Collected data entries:

^^^^

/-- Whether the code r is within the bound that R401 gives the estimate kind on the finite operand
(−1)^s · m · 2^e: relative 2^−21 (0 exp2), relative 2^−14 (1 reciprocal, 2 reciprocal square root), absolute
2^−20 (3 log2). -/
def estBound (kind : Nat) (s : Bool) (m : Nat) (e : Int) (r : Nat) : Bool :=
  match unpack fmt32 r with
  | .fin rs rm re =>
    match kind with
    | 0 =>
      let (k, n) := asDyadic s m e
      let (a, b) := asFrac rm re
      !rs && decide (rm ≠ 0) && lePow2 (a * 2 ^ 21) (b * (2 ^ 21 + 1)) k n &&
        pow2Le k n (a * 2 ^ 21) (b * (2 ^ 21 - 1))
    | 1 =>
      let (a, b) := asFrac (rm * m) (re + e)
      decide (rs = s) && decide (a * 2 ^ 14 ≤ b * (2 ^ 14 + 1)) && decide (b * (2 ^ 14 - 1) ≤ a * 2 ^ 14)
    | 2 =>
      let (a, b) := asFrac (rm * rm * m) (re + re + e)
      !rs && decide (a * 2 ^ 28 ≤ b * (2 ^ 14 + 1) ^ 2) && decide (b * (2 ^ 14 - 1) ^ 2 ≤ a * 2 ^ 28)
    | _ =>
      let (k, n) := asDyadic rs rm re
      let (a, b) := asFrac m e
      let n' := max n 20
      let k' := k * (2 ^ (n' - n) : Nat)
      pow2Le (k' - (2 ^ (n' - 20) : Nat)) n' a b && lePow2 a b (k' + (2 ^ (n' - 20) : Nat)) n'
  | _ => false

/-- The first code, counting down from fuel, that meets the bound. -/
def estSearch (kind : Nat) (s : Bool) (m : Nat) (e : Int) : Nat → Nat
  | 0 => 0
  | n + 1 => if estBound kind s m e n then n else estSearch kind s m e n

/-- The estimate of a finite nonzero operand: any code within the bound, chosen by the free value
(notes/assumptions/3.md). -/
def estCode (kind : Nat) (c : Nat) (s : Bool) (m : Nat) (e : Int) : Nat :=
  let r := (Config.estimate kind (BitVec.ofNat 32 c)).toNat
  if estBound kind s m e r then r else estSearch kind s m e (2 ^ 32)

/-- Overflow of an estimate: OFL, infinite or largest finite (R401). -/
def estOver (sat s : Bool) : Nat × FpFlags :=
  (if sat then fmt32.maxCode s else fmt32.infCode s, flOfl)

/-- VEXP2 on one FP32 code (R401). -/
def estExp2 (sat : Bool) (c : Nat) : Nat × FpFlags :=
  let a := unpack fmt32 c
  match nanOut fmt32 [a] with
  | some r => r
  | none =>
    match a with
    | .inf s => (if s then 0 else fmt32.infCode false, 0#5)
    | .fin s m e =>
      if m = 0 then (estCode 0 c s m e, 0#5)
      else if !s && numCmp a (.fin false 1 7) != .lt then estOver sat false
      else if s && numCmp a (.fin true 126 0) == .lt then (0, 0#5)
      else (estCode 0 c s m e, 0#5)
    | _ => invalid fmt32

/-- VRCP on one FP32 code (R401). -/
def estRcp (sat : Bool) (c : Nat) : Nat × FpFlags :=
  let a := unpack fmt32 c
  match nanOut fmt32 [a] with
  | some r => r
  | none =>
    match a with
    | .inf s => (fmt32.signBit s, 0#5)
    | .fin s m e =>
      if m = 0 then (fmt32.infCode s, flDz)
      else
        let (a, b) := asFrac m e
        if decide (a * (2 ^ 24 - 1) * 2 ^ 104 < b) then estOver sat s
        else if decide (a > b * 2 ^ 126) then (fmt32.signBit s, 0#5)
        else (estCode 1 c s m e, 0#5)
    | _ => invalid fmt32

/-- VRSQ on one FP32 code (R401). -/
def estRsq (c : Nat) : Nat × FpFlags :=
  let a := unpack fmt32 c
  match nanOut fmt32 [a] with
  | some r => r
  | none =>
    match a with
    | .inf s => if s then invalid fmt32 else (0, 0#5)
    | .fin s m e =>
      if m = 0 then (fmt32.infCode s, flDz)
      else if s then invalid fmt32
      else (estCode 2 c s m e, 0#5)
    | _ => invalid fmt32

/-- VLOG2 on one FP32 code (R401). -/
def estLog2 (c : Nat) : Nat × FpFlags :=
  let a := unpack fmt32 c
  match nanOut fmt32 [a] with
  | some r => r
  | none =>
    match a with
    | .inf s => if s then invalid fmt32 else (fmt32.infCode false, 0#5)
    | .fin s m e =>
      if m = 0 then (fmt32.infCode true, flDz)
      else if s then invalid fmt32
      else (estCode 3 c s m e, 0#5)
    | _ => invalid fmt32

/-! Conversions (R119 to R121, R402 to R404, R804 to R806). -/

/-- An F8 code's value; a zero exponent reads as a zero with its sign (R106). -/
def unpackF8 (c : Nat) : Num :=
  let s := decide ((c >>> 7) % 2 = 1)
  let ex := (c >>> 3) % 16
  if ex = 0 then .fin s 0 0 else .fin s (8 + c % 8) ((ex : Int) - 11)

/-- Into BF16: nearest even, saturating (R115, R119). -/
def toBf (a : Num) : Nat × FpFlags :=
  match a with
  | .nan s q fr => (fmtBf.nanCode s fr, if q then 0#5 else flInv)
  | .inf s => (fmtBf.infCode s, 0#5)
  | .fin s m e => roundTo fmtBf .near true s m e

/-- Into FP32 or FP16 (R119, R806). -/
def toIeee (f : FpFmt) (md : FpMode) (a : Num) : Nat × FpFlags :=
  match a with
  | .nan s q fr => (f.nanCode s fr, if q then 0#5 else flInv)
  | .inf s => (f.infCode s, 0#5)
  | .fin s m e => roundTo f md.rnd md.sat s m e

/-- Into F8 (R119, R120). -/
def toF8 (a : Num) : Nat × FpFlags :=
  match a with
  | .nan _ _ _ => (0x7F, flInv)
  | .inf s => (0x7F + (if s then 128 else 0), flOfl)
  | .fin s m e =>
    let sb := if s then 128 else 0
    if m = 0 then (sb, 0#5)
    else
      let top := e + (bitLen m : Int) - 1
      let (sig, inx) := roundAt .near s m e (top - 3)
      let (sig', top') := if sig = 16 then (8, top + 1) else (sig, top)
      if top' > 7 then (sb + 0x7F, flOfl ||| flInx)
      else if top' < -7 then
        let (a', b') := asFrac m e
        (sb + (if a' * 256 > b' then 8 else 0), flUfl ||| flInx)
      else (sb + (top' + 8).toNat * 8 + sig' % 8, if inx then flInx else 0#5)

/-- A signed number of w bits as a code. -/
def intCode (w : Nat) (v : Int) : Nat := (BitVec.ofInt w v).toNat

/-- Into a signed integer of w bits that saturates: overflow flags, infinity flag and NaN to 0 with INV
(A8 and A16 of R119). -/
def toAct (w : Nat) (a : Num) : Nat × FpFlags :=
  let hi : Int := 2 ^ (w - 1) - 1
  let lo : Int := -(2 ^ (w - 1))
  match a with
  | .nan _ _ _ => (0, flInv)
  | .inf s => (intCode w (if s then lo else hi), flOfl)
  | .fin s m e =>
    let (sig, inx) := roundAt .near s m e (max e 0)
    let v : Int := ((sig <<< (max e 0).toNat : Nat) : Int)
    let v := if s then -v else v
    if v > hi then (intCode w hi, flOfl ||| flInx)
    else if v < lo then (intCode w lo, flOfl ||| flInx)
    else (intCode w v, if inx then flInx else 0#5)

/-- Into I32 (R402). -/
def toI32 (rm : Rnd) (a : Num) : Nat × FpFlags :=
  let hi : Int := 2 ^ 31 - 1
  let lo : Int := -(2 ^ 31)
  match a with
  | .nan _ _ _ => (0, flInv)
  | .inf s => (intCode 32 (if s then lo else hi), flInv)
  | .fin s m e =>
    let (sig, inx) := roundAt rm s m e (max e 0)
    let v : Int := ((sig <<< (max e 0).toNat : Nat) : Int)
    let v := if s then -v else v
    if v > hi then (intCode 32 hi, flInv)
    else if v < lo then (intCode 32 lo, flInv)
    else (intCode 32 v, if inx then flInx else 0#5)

^^^^

With the line that has "let (a', b') := asFrac m e" as the first and the line that has "def intCode (w" as the last, repeat exactly that run of lines above and no more.

SOLUTION FOR THIS TASK
        let (a', b') := asFrac m e
        (sb + (if a' * 256 > b' then 8 else 0), flUfl ||| flInx)
      else (sb + (top' + 8).toNat * 8 + sig' % 8, if inx then flInx else 0#5)

/-- A signed number of w bits as a code. -/
def intCode (w : Nat) (v : Int) : Nat := (BitVec.ofInt w v).toNat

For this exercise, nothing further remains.